BISHKEK, Kyrgyzstan — A court in Kyrgyzstan has ruled to dissolve a nongovernmental organization that ran a popular news website often critical of the government. 

The court order late Friday to shut down Kloop.kg follows raids on several other media outlets and arrests of their reporters, steps that Western governments have criticized as a crackdown on independent media. 

Kloop.kg’s troubles began last August when state prosecutors filed a lawsuit to have it shut down on the grounds that Kloop Media, its nongovernmental organization (NGO) publisher, was not registered as a media organization. 

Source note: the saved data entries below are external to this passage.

-- ==== Sys2Proof/Machine/PowerCap.lean ====
section
/-! DEFINITION. The power-cap controller (R448, R454, R459 to R465, R477) and the slew governor (R253, R254, R462): what they predict, the
frequencies that they fix, idle frames, ballast. Powers are in mW, plans in 0.1 W, frequencies in units of 10 MHz (log 131). -/

namespace Sys2Proof.Machine

/-- The sum of a list. -/
def sumOf (l : List Nat) : Nat := l.foldl (· + ·) 0

/-- The highest number from `lo` to `hi` at which `p` holds, where it holds up to some number and no further; `lo` at least. -/
def climb (p : Nat → Bool) (lo hi : Nat) : Nat :=
  [128, 64, 32, 16, 8, 4, 2, 1].foldl (fun x b => if x + b ≤ hi ∧ p (x + b) then x + b else x) lo

/-! ## What is predicted -/

/-- The nominal voltage-frequency curve, as (10 MHz, mV) (R448). -/
def nominalCurve : List (Nat × Nat) :=
  [(80, 550), (100, 600), (120, 650), (140, 700), (160, 750), (180, 800), (190, 820), (200, 850), (220, 900)]

/-- The voltage of a curve at a frequency, in a straight line between its points. -/
def onCurve : List (Nat × Nat) → Nat → Nat
  | (f0, v0) :: (f1, v1) :: rest, f => if f ≤ f0 then v0 else if f ≤ f1 then v0 + (v1 - v0) * (f - f0) / (f1 - f0) else onCurve ((f1, v1) :: rest) f
  | [(_, v)], _ => v
  | [], _ => 0

/-- The rail setpoint of a row region at a frequency, in mV (R448). -/
def Dev.railMv (d : Dev) (row f : Nat) : Nat := onCurve (Tab.get nominalCurve d.calFlash.curves row) f

/-- The activity that a ledger entry starts from (R460): the image's hint for the room's rows on the tower, or 96 W at 1.9 GHz. -/
def Image.firstAct (i : Image) (slot phase tower : Nat) : Nat :=
  match i.hints.find? fun h => h.1 = slot && h.2.1 = phase && h.2.2.1 = tower with
  | some h => activityOf h.2.2.2 * 16 / max 1 (i.rows.filter fun w => w / 16 = tower).length
  | none => activityOf 96

/-- The activity of a room's phase on a tower (R460). -/
def Chip.actOf (c : Chip) (i : Image) (r slot phase tower : Nat) : Nat :=
  match c.pwr.ledger.find? fun e => e.isFor r slot phase tower with
  | some e => e.act
  | none => i.firstAct slot phase tower

/-- A tower's static power at the band of its compute die, as the ledger has it (R460); at another band where none is learned for it. -/
def Chip.statOf (c : Chip) (tower : Nat) : Nat :=
  match c.pwr.ledger.find? fun e => e.tower = tower with
  | some e => (Tab.find e.stat (c.dieBand (tower * 32))).getD ((e.stat.head?.map Prod.snd).getD 0)
  | none => 0

/-- The phases that rooms run in a frame, as (room, slot, phase). -/
def Chip.phases (c : Chip) (held : Nat → Bool) : List (Nat × Nat × Nat) :=
  c.loadedRooms.filterMap fun r =>
    let m := c.room r
    if m.steps (held r) ∧ m.run.role = 0 then some (r, m.run.slot, m.run.phase) else none

/-- A row of a loaded room as the controller weighs it: its activity in a frame, its part of the tower's static power, the required and the
maximum frequency, and the frequency it has. -/
structure RowPlan where
  row : Nat
  room : Nat
  tower : Nat
  act : Nat
  base : Nat
  req : Nat
  fmax : Nat
  freq : Nat
deriving DecidableEq, Repr

/-- A frequency kept between a row's required and its maximum one (R449, R450). -/
def RowPlan.at (p : RowPlan) (f : Nat) : Nat := max p.req (min p.fmax f)

/-- The rows of the loaded rooms in a frame that runs the phases `ps`, at frequencies `freq`. -/
def Chip.rowPlans (c : Chip) (freq : Nat → Nat) (ps : List (Nat × Nat × Nat)) : List RowPlan :=
  c.loadedRooms.flatMap fun r =>
    match c.image r with
    | some i => i.towers.flatMap fun t =>
        let act := match ps.find? fun x => x.1 = r with
          | some x => c.actOf i r x.2.1 x.2.2 t
          | none => 0
        let base := c.statOf t / 16
        (i.rows.filter fun w => w / 16 = t).map fun w => { row := w, room := r, tower := t, act, base, req := c.freqReq w, fmax := c.fmaxRow w, freq := freq w }
    | none => []

/-- The dynamic power of a row at a frequency: a·f·V² (R460). -/
def Dev.rowMw (d : Dev) (p : RowPlan) (f : Nat) : Nat := p.act * f * (d.railMv p.row f * d.railMv p.row f) / 100000000

/-- The frequency that a row is to have in frame `m`, or `j` frames after it (R454). -/
def Chip.freqAt (c : Chip) (m w : Nat) : Nat → Nat
  | 0 =>
    let x := Tab.get {} c.pwr.rows w
    if 0 < c.pwr.idleK then c.freqReq w else max (c.freqReq w) (min (c.fmaxRow w) (((x.next.find? fun p => p.2 = m).map Prod.fst).getD x.freq))
  | j + 1 => (((Tab.get {} c.pwr.rows w : RowClk).next.find? fun p => p.2 = (List.range (j + 1)).foldl (fun n _ => nextFrame n) m).map Prod.fst).getD
      (c.freqAt m w j)

/-- Each tower's predicted power in a frame `j` frames after `m` that runs the phases `ps`, as (room, tower, 0.1 W); 16 for the static
power (R460). -/
def Dev.planFor (d : Dev) (m j : Nat) (ps : List (Nat × Nat × Nat)) : List (Nat × Nat × Nat) :=
  let rs := d.chip.rowPlans (fun w => d.chip.freqAt m w (min j 2)) ps
  (ps.flatMap fun x => (List.range 8).map fun t =>
      (x.1, t, sumOf ((rs.filter fun p => p.room = x.1 && p.tower = t).map fun p => d.rowMw p p.freq) / 100))
    ++ (List.range 8).map fun t => (16, t, d.chip.statOf t / 100)

/-! ## What is foreseen -/

/-- What the rooms that run do at the next threshold, as pending switches, switch points, NEXT_PHASE and start sequences have it (R461). -/
def Dev.walk (d : Dev) : Dev :=
  (d.chip.loadedRooms.filter fun r => (d.chip.room r).steps false).foldl (fun d r =>
    roomStep6 {} (d.onRoom r fun m => { m with run := { m.run with ran := true } }) r) d

/-- Frame `m` is one of the last 8k of its cycle (R464). -/
def Chip.idleSlot (c : Chip) (m : Nat) : Bool := decide (64 ≤ m % 64 + 8 * c.pwr.idleK)

/-- The frames after `m`, each with whether it is an idle frame and the phases of the rooms; `ran`: the rooms run in frame `m`. -/
def Dev.lookAhead (d : Dev) (m : Nat) (ran : Bool) : Nat → List (Bool × List (Nat × Nat × Nat))
  | 0 => []
  | n + 1 =>
    let d := if ran then d.walk else d
    let idle := d.chip.idleSlot (nextFrame m)
    (idle, d.chip.phases fun _ => false) :: d.lookAhead (nextFrame m) (!idle) n

/-! ## The limit -/

/-- A tower's ceiling in its throttle episode, in mW (R476, R477). -/
def Chip.towerCeil (c : Chip) (t : Nat) : Option Nat :=
  let e := Tab.get {} c.thm.episodes t
  if e.active then some (e.ceil * 100) else none

/-! ## Idle cycles -/

/-- The mean over a cycle of a tower that draws `run` in running and `rest` in idle frames, `idle` of them, with the ballast ramps at both
ends of the idle run (R462, R464). -/
def cycleMean (run rest rise fall idle : Nat) : Nat :=
  ((64 - idle) * run + sumOf ((List.range idle).map fun i => max rest (max (run - fall * (i + 1)) (run - rise * (idle - i))))) / 64

/-- A tower's predicted mean over a cycle at level `k` with its rows at their required frequency (R464). -/
def Dev.cycleTower (d : Dev) (rs : List RowPlan) (k t : Nat) : Nat :=
  let rest := d.chip.statOf t
  cycleMean (rest + sumOf ((rs.filter fun p => p.tower = t).map fun p => d.rowMw p p.req)) rest
    (1000 * d.chip.fld F.HALL_SLEW_RISE) (1000 * d.chip.fld F.HALL_SLEW_FALL) (8 * k)

/-- The module's predicted mean over a cycle at level `k` (R460, R464). -/
def Dev.cycleAll (d : Dev) (rs : List RowPlan) (k : Nat) : Nat :=
  sumOf ((List.range 8).map (d.cycleTower rs k)) + ((64 - 8 * k) * d.chip.pwr.outRun.getD 0 + 8 * k * d.chip.pwr.outIdle.getD 0) / 64

/-- At level `k` the limit and every tower's ceiling are predicted to be kept (R464, R477). -/
def Dev.levelFits (d : Dev) (rs : List RowPlan) (k : Nat) : Bool :=
  decide (d.cycleAll rs k ≤ 1000 * d.chip.limit)
    && (List.range 8).all fun t => (d.chip.towerCeil t).all fun w => decide (d.cycleTower rs k t ≤ w)

/-- A mean power in mW of so much energy over so many ns. -/
def meanMw (nj ns : Nat) : Nat := nj * 1000 / ns

/-- The mean of a meter over the last `ns` ns, or since the first mark where that is later (R469, R476). -/
def Chip.meanOver (c : Chip) (f : PowMark → Nat) (ns : Nat) : Nat :=
  match c.pwr.marks with
  | [] => 0
  | x :: _ =>
    let old := (c.pwr.marks.find? fun y => decide (y.time + ns ≤ x.time)).getD (c.pwr.marks.getLastD x)
    meanMw (f x - f old) (x.time - old.time)

/-- A 1 ms mean of input power of `mean` mW is above the limit, or a tower's measured one above its ceiling (R465, R477). -/
def Chip.overBy (c : Chip) (mean : Nat) : Bool :=
  decide (1000 * c.limit < mean)
    || (List.range 8).any fun t => (c.towerCeil t).any fun w => decide (w < c.meanOver (fun x => Tab.get 0 x.towers t) 1000000)

/-- IDLE_CYCLE_START (R464, R465), in the last frame of a cycle: the lowest level whose prediction is within the limit; 7 where none is, or
where the measured 1 ms mean was above it for a whole cycle at 7, and until a cycle's measured mean is within it. `nj` and `ns`: input energy
and time of the running frame up to the choice; `mean`: the 1 ms mean then. -/
def idleCycle (nj ns mean : Nat) (d : Dev) : Dev :=
  let c := d.chip
  if nextFrame c.frm.cur % 64 ≠ 0 ∨ c.pwr.kNext.isSome then d
  else
    let ps := ((d.lookAhead c.frm.cur (!c.frm.idle) 1).head?.map Prod.snd).getD []
    let rs := c.rowPlans c.freqReq ps
    let un := !d.levelFits rs 7 || (c.pwr.idleK = 7 && c.pwr.aboveAll && c.overBy mean)
    let stays := un || (c.pwr.capUn && decide (c.limit * (c.pwr.cycleNs + ns) < c.pwr.cycleNj + nj))
    let k := if stays then 7 else ((List.range 8).find? fun k => d.levelFits rs k).getD 7
    d.onPwr fun p => { p with kNext := some (k, stays), floor0 := d.cycleAll rs 0 / 1000, floor7 := d.cycleAll rs 7 / 1000 }
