/-- What a source sends in the running frame is what the destination stores (R165, R198, R199, R202, R203, R210): a slot as R198 lays it out, of
any payload and any husk marks, is accepted by the latch assigned to its lane and stands word by word in the pantry slice that its run
names; a slot whose tag has even parity is rejected, counted against the slot and its line and kept for a replay, and nothing is stored. -/
def Obligations.SlotsArrive : Prop :=
  ∀ (s : State) (ep latch slot b lane line left : Nat) (p : Place) (payload : List Byte) (husks : Nat), Ready s →
    let c := s.dev.chip
    let core := c.physCore (ep * 16 + p.run.dstUnit / 16 % 16) (p.run.dstUnit % 16)
    let w0 := (p.run.dstAddr + 112 * p.index) / 16
    ep < 23 → latch < latchCount ep → slot ≠ 3 → b < nBundles → line < 18 → s.gate.inj.st ≠ .active →
    c.takes ep latch = some (b, lane) → (c.bundle b).lineOf lane = some line → c.placeAt b lane slot = some p →
    p.run.dest = ep → p.run.bundle = b → p.replay = false →
    (p.run.dkind = 1 → (b, ep) ∉ c.hall.desync → (c.bundle b).mismatch = false → payload.length = 112 → husks < 128 →
      ∃ t, exec (.slotReceive ep latch slot (slotBytes payload husks b line c.frm.cur false) left) s = .next t
      ∧ (∀ i, i < 112 → t.mem.get (pantryAddr core (16 * w0 + i)) = payload.getD i 0)
      ∧ (∀ x, x < pantryAddr core (16 * w0) ∨ pantryAddr core (16 * w0) + 112 ≤ x → t.mem.get x = s.mem.get x)
      ∧ (∀ w, w < 7 → t.dev.husked (wordKey core (w0 + w)) = husks.testBit w)
      ∧ t.dev.chip.tow.cores = c.tow.cores ∧ t.dev.chip.hall = c.hall ∧ KeepsOuter s t)
    ∧ (∀ bytes : List Byte, bytes.length = 128 → popcount 16 (leField bytes 126 2) % 2 = 0 →
      ∃ t, exec (.slotReceive ep latch slot bytes left) s = .next t
      ∧ counted s t 1 F.HALL_REJECTS
      ∧ ((b, ep) ∉ c.hall.desync → (c.bundle b).mismatch = false → counted s t 1 F.HALL_LINE_REJECTS 0 0 (b * 18 + line))
      ∧ t.dev.chip.hall = { c.hall with
          rejects := c.hall.rejects ++ [(⟨b, p.lane, p.slot, ep, p.room, lane⟩, p.run)]
          rejLanes := c.hall.rejLanes ++ [(b, lane)]
          lineHits := c.hall.lineHits ++ if (b, ep) ∈ c.hall.desync ∨ (c.bundle b).mismatch = true then [] else [b * 18 + line] }
      ∧ t.dev.chip.tow = c.tow ∧ Quiet s t)

/-- Frame headers (R204 to R207): on a bundle with light, the header that a tile itself would send, its upper die holding the same map, is accepted
and changes nothing; one whose CRC fails is counted and logged; one of another frame, or with another program, desynchronises the corridor at this
tile; one of another map, or whose two check words differ, starts agreement. Memory stays. -/
def Obligations.FrameHeadersChecked : Prop :=
  ∀ (s : State) (ep latch b lane line : Nat) (bytes : List Byte), Ready s →
    let c := s.dev.chip
    c.takes ep latch = some (b, lane) → (c.bundle b).lineOf lane = some line → (c.bundle b).dark = false → c.frm.cur < 2 ^ 48 → bytes.length = 128 →
    let crcOk : Prop := leField bytes 0x7C 4 = (crc32c (bytes.take 0x7C)).toNat
    ((c.bundle b).checkUpper b = (c.bundle b).check b → ∃ t, exec (.frameHeader ep latch (c.header b line)) s = .next t ∧ Answers s t [])
    ∧ (¬ crcOk → ∃ t, exec (.frameHeader ep latch bytes) s = .next t
        ∧ counted s t 1 F.HALL_HDR_ERR ∧ logged s t { cls := clsLineReject, kind := 3, index := b * 18 + line }
        ∧ t.dev.chip.hall = c.hall ∧ Quiet s t)
    ∧ (crcOk → leField bytes 6 6 ≠ c.frm.cur ∨ (bytes.drop 0x1C).take 32 ≠ c.programs → (b, ep) ∉ c.hall.desync →
        ∃ t, exec (.frameHeader ep latch bytes) s = .next t
        ∧ (b, ep) ∈ t.dev.chip.hall.desync ∧ counted s t 1 F.HALL_DESYNC ∧ flagged t F.HALL_INT_STATUS_DESYNC ∧ Quiet s t)
    ∧ (crcOk → leField bytes 0xC 4 ≠ ((c.bundle b).check b).toNat ∨ leField bytes 0x10 4 ≠ leField bytes 0xC 4 → (c.bundle b).mismatch = false →
        ∃ t, exec (.frameHeader ep latch bytes) s = .next t
        ∧ (t.dev.chip.bundle b).mismatch = true ∧ (t.dev.chip.bundle b).agreeDue = true ∧ flagged t F.HALL_INT_STATUS_MAP_MISMATCH
        ∧ (∀ j, j ≠ b → t.dev.chip.bundle j = c.bundle j) ∧ Quiet s t)

/-- Replays (R210, R211): a rejected slot of the frame before takes the pair's first retry slot, those on lanes of the bundle that rejected no slot
before the others; one that no retry slot is left for is not delivered good, counted and flagged. -/
def Obligations.ReplaysAssigned : Prop :=
  ∀ (s : State) (o : Slot) (run : RunE), Ready s →
    let c := s.dev.chip
    let bad := (c.hall.rejLanesPrev.filter fun x => x.1 = o.bundle).map Prod.snd
    let retry := c.retrySlots o.room o.bundle o.ep bad
    c.hall.rejectsPrev = [(o, run)] → (c.bundle o.bundle).st ≠ 5 →
    (∀ sl ln rest, retry = (sl, ln) :: rest → (ln ∈ bad → ∀ x ∈ rest, x.2 ∈ bad) ∧ ∃ t, exec .replayAssign s = .next t
      ∧ Leaves s t { c with hall := { c.hall with
          rejectsPrev := []
          replays := c.hall.replays ++ [{ orig := o, run, lane := ln, slot := sl }] } })
    ∧ (retry = [] → run.dkind = 0 → ∃ t, exec .replayAssign s = .next t
      ∧ counted s t 1 F.HALL_REPLAY_LOST ∧ flagged t F.HALL_INT_STATUS_REPLAY_LOST ∧ t.dev.chip.hall.rejectsPrev = []
      ∧ t.dev.chip.hall.replays = c.hall.replays ∧ Quiet s t)

/-- Barriers, flags, doorbells and in-band interrupts (R185, R186, R311, R541): the home counts the arrivals of members, of cores those that they
recorded by the frame before the record's, and the last one completes the barrier for the frame before and sends every member tile its record; a completion reaches the member cores that arrived; a flag is the OR of what is raised; a
record that may not stand is counted as a bad doorbell. -/
def Obligations.SignalsAct : Prop :=
  ∀ (s : State) (ep room id sender row mask value frame : Nat) (late : Bool), Ready s →
    let c := s.dev.chip
    let key := room * 256 + id
    (∀ b, Tab.find c.tow.barriers key = some b → room < 16 → id < 256 → b.home = ep → b.members ≠ [] →
        let came := (if sender < 8 then ((bitList 16 mask).map fun x => (sender * 16 + row) * 16 + x).filter fun m =>
            c.arrivedBy m id (frameSub c.frm.cur (if late then 2 else 1))
          else if bitOf mask 0 then [4096 + sender] else []).filter fun m => m ∈ b.members && m ∉ b.arrived
        let done := frameSub c.frm.cur (if late then 2 else 1)
        ∃ t b', exec (.barrierArrive ep room id sender row mask late) s = .next t
        ∧ Tab.find t.dev.chip.tow.barriers key = some b'
        ∧ ((∀ m ∈ b.members, m ∈ b.arrived ++ came) → b'.arrived = [] ∧ b'.doneFrame = some done
            ∧ t.dev.chip.tow.signals = c.tow.signals ++ b.doneRecords ep room id done)
        ∧ (¬ (∀ m ∈ b.members, m ∈ b.arrived ++ came) → b'.arrived = b.arrived ++ came ∧ b'.doneFrame = b.doneFrame
            ∧ t.dev.chip.tow.signals = c.tow.signals)
        ∧ (∀ j, j ≠ key → Tab.find t.dev.chip.tow.barriers j = Tab.find c.tow.barriers j)
        ∧ Leaves s t { c with tow := { c.tow with barriers := t.dev.chip.tow.barriers, signals := t.dev.chip.tow.signals } })
    ∧ (∀ b f, Tab.find c.tow.barriers key = some b → room < 16 → id < 256 → ep < 8 → b.doneFrame = some f → frameLater frame f = false →
        ∃ t, exec (.barrierDone ep room id frame) s = .next t
        ∧ (∀ m ∈ b.members, m < 2048 → m / 256 = ep →
            (∃ p ∈ (c.core (c.physCore (m / 16) (m % 16))).arrived, p.1 = id ∧ frameLater p.2 frame = false) →
            id ∈ (t.dev.chip.core (c.physCore (m / 16) (m % 16))).done)
        ∧ (∀ k, (∀ m ∈ b.members, m / 256 = ep → k ≠ c.physCore (m / 16) (m % 16)) → t.dev.chip.core k = c.core k)
        ∧ Leaves s t { c with tow := { c.tow with cores := t.dev.chip.tow.cores } })
    ∧ (∀ f, Tab.find c.tow.flags (room * 64 + id) = some f → room < 16 → id < 64 → f.home = ep →
        ∃ t, exec (.flag ep room id value late) s = .next t
        ∧ Tab.find t.dev.chip.tow.flags (room * 64 + id) = some (if late then { f with deliver := some (f.deliver.getD 0 ||| value % 2 ^ 32) }
            else { f with raised := some (f.raised.getD 0 ||| value % 2 ^ 32) })
        ∧ (∀ j, j ≠ room * 64 + id → Tab.find t.dev.chip.tow.flags j = Tab.find c.tow.flags j)
        ∧ Leaves s t { c with tow := { c.tow with flags := t.dev.chip.tow.flags } })
    ∧ (∀ e, c.queueDecl id = some (room, e) → (e.kind = qFeed ∨ e.kind = qFabModel) → ∃ t, exec (.doorbell room id value late) s = .next t
        ∧ (t.dev.chip.queue id).releases =
            (c.queue id).releases ++ [(value % 2 ^ 32, if late then frameSub c.frm.cur 1 else c.frm.cur)]
        ∧ (∀ j, j ≠ id → t.dev.chip.queue j = c.queue j) ∧ Leaves s t { c with que := t.dev.chip.que })
    ∧ (c.queueDecl id = none → ∃ t, exec (.doorbell room id value late) s = .next t ∧ counted s t 1 F.QUE_BAD_DOORBELL ∧ Leaves s t c)
    ∧ (room < 16 → 1 ≤ value → value ≤ 63 → ∃ t, exec (.interrupt room room value late) s = .next t
        ∧ (∃ o, (room, value, if late then frameSub c.frm.cur 1 else c.frm.cur, o) ∈ t.dev.chip.host.inband)
        ∧ (∀ x ∈ c.host.inband, x ∈ t.dev.chip.host.inband) ∧ Leaves s t { c with host := { c.host with inband := t.dev.chip.host.inband } })
    ∧ (room ≠ ep ∨ value = 0 ∨ 63 < value → ∃ t, exec (.interrupt ep room value late) s = .next t
        ∧ counted s t 1 F.QUE_BAD_DOORBELL ∧ Leaves s t c)

/-- Sum-on-arrival (R180 to R182, R264): once every source of a declared tree has delivered a slot number, its combined words join the stack's writes
of the frame or stand in the tower's pantry, and the contributions are used up; while one is missing nothing happens. -/
def Obligations.SumOnArrival : Prop :=
  ∀ (s : State) (tile id k : Nat) (late : Bool) (x : SoaTree), Ready s →
    let c := s.dev.chip
    let frame := if late then frameSub c.frm.cur 1 else c.frm.cur
    let held := c.soaParts frame x k
    let have' (i : Nat) : Bool := held.any fun p => p.src = i
    let sum := soaCombine x.ty none (((List.range x.srcs.length).filterMap fun i => held.find? fun p => p.src = i).map SoaPart.bytes)
    ((c.treesOf frame).filter fun t => t.tile = tile && t.id = id) = [x] →
    (¬ (∀ i, i < x.srcs.length → have' i = true) → ∃ t, exec (.soaWrite tile id k late) s = .next t ∧ Answers s t [])
    ∧ ((∀ i, i < x.srcs.length → have' i = true) → x.kind = 1 → (∀ p ∈ held, p.husks = 0) →
        ∃ t, exec (.soaWrite tile id k late) s = .next t
        ∧ t.dev.chip.cel.writes = c.cel.writes ++ [⟨frame, (tile - 8) * 64 + x.unit % 64, x.addr + 112 * k, sum.1, 0⟩]
        ∧ t.dev.chip.soaParts frame x k = []
        ∧ (∀ p, p ∉ held → (p ∈ t.dev.chip.tow.parts ↔ p ∈ c.tow.parts))
        ∧ Leaves s t { c with tow := { c.tow with parts := t.dev.chip.tow.parts }, cel := { c.cel with writes := t.dev.chip.cel.writes } })
    ∧ ((∀ i, i < x.srcs.length → have' i = true) → x.kind = 0 → x.accum = false → tile < 8 → (∀ p ∈ held, p.husks = 0) →
        let core := c.physCore (tile * 16 + x.unit / 16 % 16) (x.unit % 16)
        let w0 := (x.addr + 112 * k) / 16
        ∃ t, exec (.soaWrite tile id k late) s = .next t
        ∧ (∀ i, i < 112 → t.mem.get (pantryAddr core (16 * w0 + i)) = sum.1.getD i 0)
        ∧ (∀ y, y < pantryAddr core (16 * w0) ∨ pantryAddr core (16 * w0) + 112 ≤ y → t.mem.get y = s.mem.get y)
        ∧ (∀ w, w < 7 → t.dev.husked (wordKey core (w0 + w)) = false)
        ∧ (sum.2 ≠ 0 → counted s t sum.2 F.TOW_SOA_SAT tile)
        ∧ t.dev.chip.soaParts frame x k = [] ∧ t.dev.chip.tow.cores = c.tow.cores ∧ t.dev.chip.cel = c.cel ∧ KeepsOuter s t)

Prosecutors also pointed out that many of the outlet’s publications were critical of the government, saying they discredited the authorities of the Central Asian nation. 

The court said that Kloop Media was carrying out activities outside of its charter. 

“The court ruling on Kloop is another nail in the coffin of media freedom in Kyrgyzstan,” Anna Kapushenko, the editor-in-chief of Kloop.kg’s Russian-language version, told Reuters. 

The group said it would appeal the ruling. 

Media in Kyrgyzstan, a former Soviet republic, have long enjoyed greater freedoms than those in other Central Asian countries with more autocratic governments. 

However, under President Sadyr Japarov, who came to power in 2020, the country adopted a law making it illegal for media and individuals to “discredit” the authorities, giving the government a tool to go after its critics. 

Kyrgyzstan is closely allied with Russia and hosts a Russian military airbase.